Сохо улыбнулся ему рассеянно-вежливо, переступая порог и без слов последовал туда, куда взмахом руки указал младший — вглубь коридора к одной из спальных комнат, за дверями которой уже неделю портил своими слезами обивку дивана Гонхи.
Это была их первая с Гонхи крупная ссора. Они ссорились и раньше, но вряд ли это можно было бы назвать полноценными ссорами, просто иногда младший ворчал на Сохо, а Сохо дразнил его, а потом они сразу же мирились, но в этот раз все было совсем не так.
Это был чертовски глупый повод чтобы поссориться, но тогда, в пылу накопившихся претензий это все казалось им серьезным.
Они встречались почти два года, но жили вместе всего несколько месяцев. Ни у кого из них не было опыта совместной жизни с кем-то, так что они не умели распределять домашние обязанности и еще не умели быть терпимыми к недостаткам друг друга.
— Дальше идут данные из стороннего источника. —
/-- R256, D23: with D set, under any other correction, the result and the flags are that correction's, a
function the model leaves free (log 9). -/
def Obligations.DecimalFree : Prop :=
  ∀ (s : State) (o : SumOp) (w : Width) (d : Reg) (i : Instr) (b : Nat) (p : Program),
    SourceTwo s w (o.regForm w d) (o.immForm w d) i b → s.atBoundary = true → usableReg s d w = true →
    (o.carries = true → usableFlag s .c = true) → usableFlag s .d = true →
    s.f.get s.cfg.flagPos .d = true → s.cfg.bcd = .custom → programOf s.cfg i = some p →
      let a := (s.view d w).toNat
      let t := o.addend s.cfg.xformMask w b (s.f.get s.cfg.flagPos .c).toNat
      let out := Config.bcdCustom a t (a + t) (a ^^^ t ^^^ (a + t)) w p.core
      Completes s i (o.regs s w d (out.result.toNat % w.modulus))
        (s.f.update s.cfg.flagPos .all ⟨out.z, out.s, out.v, out.c⟩) s.mar s.mdr

/-- R243 with `xform_mask = true`: the transforms' results are reduced to W bits, with D clear. -/
def Obligations.MaskedTransforms : Prop :=
  ∀ (s : State) (o : SumOp) (w : Width) (d : Reg) (i : Instr) (b : Nat),
    SourceTwo s w (o.regForm w d) (o.immForm w d) i b → s.atBoundary = true → usableReg s d w = true →
    (o.carries = true → usableFlag s .c = true) → usableFlag s .d = true →
    s.f.get s.cfg.flagPos .d = false → s.cfg.xformMask = true →
      let a := (s.view d w).toNat
      let u := if o.carries then (b + (s.f.get s.cfg.flagPos .c).toNat) % w.modulus else b
      let t := if o.subtracts then (w.modulus - u) % w.modulus else u
      let r := (a + t) % w.modulus
      Completes s i (o.regs s w d r)
        (s.f.update s.cfg.flagPos .all
          ⟨r == 0, signBit w r, arithOverflow w a t r, decide (w.modulus ≤ a + t) ^^ o.subtracts⟩)
        s.mar s.mdr

/-- R257: the add identity, for every control word that adds without transforms or shift and every pair of
operands. -/
def Obligations.AddIdentity : Prop :=
  ∀ (c : Config) (cw : ControlWord) (v0 v1 : Data) (f : Flags), cw.op = .add → cw.addc = false →
    cw.neg = false → cw.add1 = false → cw.shift = .none → cw.csrc = .alu → cw.cinv = false →
    (cw.fmask.c && f.get c.flagPos .d) = false →
      let a := v0.toNat % cw.w.modulus
      let b := v1.toNat % cw.w.modulus
      (aluVals c cw v0 v1 f).1 = (a + b) % cw.w.modulus ∧
        (aluVals c cw v0 v1 f).2.c = decide (cw.w.modulus ≤ a + b)

/-- R258: the subtraction identity: negation is `~b + 1` unreduced, the raw carry is 1 exactly when there is
no borrow, `cinv` turns it into the borrow, and CMP writes no destination. -/
def Obligations.SubtractIdentity : Prop :=
  ∀ (c : Config) (cw : ControlWord) (v0 v1 : Data) (f : Flags), cw.op = .add → cw.addc = false →
    cw.neg = true → cw.add1 = false → cw.shift = .none → cw.csrc = .alu → c.xformMask = false →
    (cw.fmask.c && f.get c.flagPos .d) = false →
      let a := v0.toNat % cw.w.modulus
      let b := v1.toNat % cw.w.modulus
      (aluVals c cw v0 v1 f).1 = (a + (cw.w.modulus - 1 - b) + 1) % cw.w.modulus ∧
        (aluVals c cw v0 v1 f).2.c = (decide (b ≤ a) ^^ cw.cinv) ∧
        ∀ (w : Width) (d r : Reg), (programOf c (.cmpR w d r)).map (fun p => p.core.dest) = some .zero

/-- R255: the write mask: each flag of the mask takes its new value and becomes written; every other bit of
F keeps its value and its writtenness. -/
def Obligations.WriteMask : Prop :=
  ∀ (f : Flags) (p : FlagPos) (m : FMask) (n : FlagVals), p.distinct = true →
    let g := f.update p m n
    (m.z = true → g.get p .z = n.z ∧ g.has p .z = true) ∧
    (m.s = true → g.get p .s = n.s ∧ g.has p .s = true) ∧
    (m.v = true → g.get p .v = n.v ∧ g.has p .v = true) ∧
    (m.c = true → g.get p .c = n.c ∧ g.has p .c = true) ∧
    ∀ j : Fin 8, (m.z = true → j ≠ p.z) → (m.s = true → j ≠ p.s) → (m.v = true → j ≠ p.v) →
      (m.c = true → j ≠ p.c) →
        g.bits.getLsbD j.val = f.bits.getLsbD j.val ∧ g.written.getLsbD j.val = f.written.getLsbD j.val

/-! ### Load and move -/

/-- R331: a register's view into a register. -/
def Obligations.MoveRegister : Prop :=
  ∀ (s : State) (w : Width) (d r : Reg), s.atBoundary = true → usableReg s r w = true →
    Completes s (.ldRR w d r) (s.setReg d w (s.view r w)).regs s.f s.mar s.mdr

/-- R332: an immediate into a register. -/
def Obligations.MoveImmediate : Prop :=
  ∀ (s : State) (w : Width) (d : Reg) (v : Data), s.atBoundary = true → immFits w v = true →
    Completes s (.ldRI w d v) (s.setReg d w v).regs s.f s.mar s.mdr

/-- R333: the value of every RM operand into a register, with the mode's register update made before the
destination is written. -/
def Obligations.LoadOperand : Prop :=
  ∀ (s : State) (w : Width) (d : Reg) (rm : Rm), s.atBoundary = true → usableRm s w rm = true →
    (rmIsMem rm = true → s.fair = true) →
    let ia := s.slot.instrAddr
    let v := rmValue s ia w rm
    Completes s (.ldRM w d rm) ((rmStep s w rm).setReg d w v).regs s.f
      (if rmIsMem rm then ⟨rmAddr s ia w rm, true⟩ else s.mar)
      (if rmIsMem rm then ⟨v, true⟩ else s.mdr)

/-- R334: a register's view to every RM destination: a register, or the bytes at the mode's address. The
value is the register's before the mode's update. -/
def Obligations.StoreOperand : Prop :=
  ∀ (s : State) (w : Width) (r : Reg) (rm : Rm), s.atBoundary = true → usableReg s r w = true →
    (∀ b, rm = .reg b → Completes s (.ldMR w r rm) (s.setReg b w (s.view r w)).regs s.f s.mar s.mdr) ∧
    (rmIsMem rm = true → usableRm s w rm = true → s.mem.wf = true → s.fair = true →
      let a := rmAddr s s.slot.instrAddr w rm
      Stores s (.ldMR w r rm) (rmStep s w rm).regs s.f ⟨a, true⟩ ⟨s.view r w, true⟩ a w.bytes
        (s.view r w))

/-- R335: all eight bits of F into the low byte of a register. -/
def Obligations.ReadFlags : Prop :=
  ∀ (s : State) (r : Reg), s.atBoundary = true → usableF s = true →
    Completes s (.ldRF r) (s.setReg r .w8 (s.f.bits.setWidth 24)).regs s.f s.mar s.mdr

/-- R336: the low byte of a register into all of F, every bit of which becomes written. -/
def Obligations.WriteFlags : Prop :=
  ∀ (s : State) (r : Reg), s.atBoundary = true → usableReg s r .w8 = true →
    Completes s (.ldFR r) s.regs ⟨(s.x24 r).setWidth 8, 0xFF#8⟩ s.mar s.mdr

/-! ### Branches -/

/-- R351: `JP cc, a24`: with T by Decode's redirect, with any other condition by Execute's. -/
def Obligations.JumpAbsolute : Prop :=
  ∀ (s : State) (cc : Cond) (a : Addr), s.atBoundary = true → usableCond s cc = true →
    (cc = .t → BranchesStatically s (.jpAbs cc a) a) ∧
    (cc ≠ .t → Branches s (.jpAbs cc a) (condHolds s.cfg.flagPos s.f cc) a)

/-- R352: `JR cc, d8`: the target is the branch's own address plus a signed byte. -/
def Obligations.JumpRelative : Prop :=
  ∀ (s : State) (cc : Cond) (d : Byte), s.atBoundary = true → usableCond s cc = true →
    let a := s.slot.instrAddr + d.signExtend 24
    (cc = .t → BranchesStatically s (.jrRel cc d) a) ∧
    (cc ≠ .t → Branches s (.jrRel cc d) (condHolds s.cfg.flagPos s.f cc) a)

/-- R353: `JP cc, (r)`, always by Execute's redirect. -/
def Obligations.JumpRegister : Prop :=
  ∀ (s : State) (cc : Cond) (r : Reg), s.atBoundary = true → usableReg s r .w24 = true →
    usableCond s cc = true →
    Branches s (.jpReg cc r) (condHolds s.cfg.flagPos s.f cc) (s.x24 r)

/-- R355: `CALL a24`: the address after the instruction is pushed, and the program goes on at the target, to
which Decode has redirected Fetch. -/
def Obligations.CallPushesLink : Prop :=
  ∀ (s : State) (target : Addr), s.atBoundary = true → usableReg s s.cfg.spIndex .w24 = true →
    s.mem.wf = true → s.fair = true →
    let sp := s.x24 s.cfg.spIndex - 3
    let link := seqIter s.cfg.pcWrap 3 s.slot.instrAddr
    ∃ t, exec (.callAbs target) s = .next t ∧
      Leaves s t (s.setReg s.cfg.spIndex .w24 sp).regs s.f ⟨sp, true⟩ ⟨link, true⟩ ∧
      Stored s t sp 3 link ∧ GoesOn s t ∧ (s.delivered (.callAbs target) → t.pc = target)

/-- R356: `RET`: three bytes are popped, and the program goes on at the address they hold. -/
def Obligations.ReturnPopsLink : Prop :=
  ∀ s : State, s.atBoundary = true → usableReg s s.cfg.spIndex .w24 = true → s.fair = true →
    let sp := s.x24 s.cfg.spIndex
    let v := s.load sp 3
    ∃ t, exec .retn s = .next t ∧
      Leaves s t (s.setReg s.cfg.spIndex .w24 (sp + 3)).regs s.f ⟨sp, true⟩ ⟨v, true⟩ ∧
      SameMem s t ∧ GoesTo s t v

/-- R289: the predicates. -/
def Obligations.Predicates : Prop :=
  ∀ (p : FlagPos) (f : Flags),
    condHolds p f .t = true ∧
    (condHolds p f .z = true ↔ f.bits.getLsbD p.z.val = true) ∧
    (condHolds p f .nz = true ↔ f.bits.getLsbD p.z.val = false) ∧
    (condHolds p f .c = true ↔ f.bits.getLsbD p.c.val = true) ∧
    (condHolds p f .nc = true ↔ f.bits.getLsbD p.c.val = false) ∧
    (condHolds p f .s = true ↔ f.bits.getLsbD p.s.val = true) ∧
    (condHolds p f .ns = true ↔ f.bits.getLsbD p.s.val = false) ∧
    (condHolds p f .v = true ↔ f.bits.getLsbD p.v.val = true) ∧
    (condHolds p f .nv = true ↔ f.bits.getLsbD p.v.val = false)

/-! ### Stack, bits, shifts, I/O -/

/-- R371: PUSH: the old value of the register at the new stack pointer. -/
def Obligations.PushStoresOldValue : Prop :=
  ∀ (s : State) (w : Width) (r : Reg), s.atBoundary = true → usableReg s r w = true →
    usableReg s s.cfg.spIndex .w24 = true → s.mem.wf = true → s.fair = true →
    let a := s.x24 s.cfg.spIndex - stepOf w
    Stores s (.pushR w r) (s.setReg s.cfg.spIndex .w24 a).regs s.f ⟨a, true⟩ ⟨s.view r w, true⟩ a
      w.bytes (s.view r w)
Сохо ужасно раздражало, что младший ленился мыть посуду после еды и мог оставить её в раковине на весь день, или то, что он медленно собирался и его постоянно приходилось ждать.
Гонхи злился из-за привычки Сохо оставлять в ванной открытыми флаконы с шампунем и зубной пастой, злился, что Сохо вечно напоминал ему о посуде, и злился на то, что Сохо мог бросить упаковку от еды на рабочий стол и там её и оставить.
Это были мелочи, глупые бытовые привычки, о которых им стоило бы просто поговорить, но они этого не сделали, потому что еще не умели разговаривать.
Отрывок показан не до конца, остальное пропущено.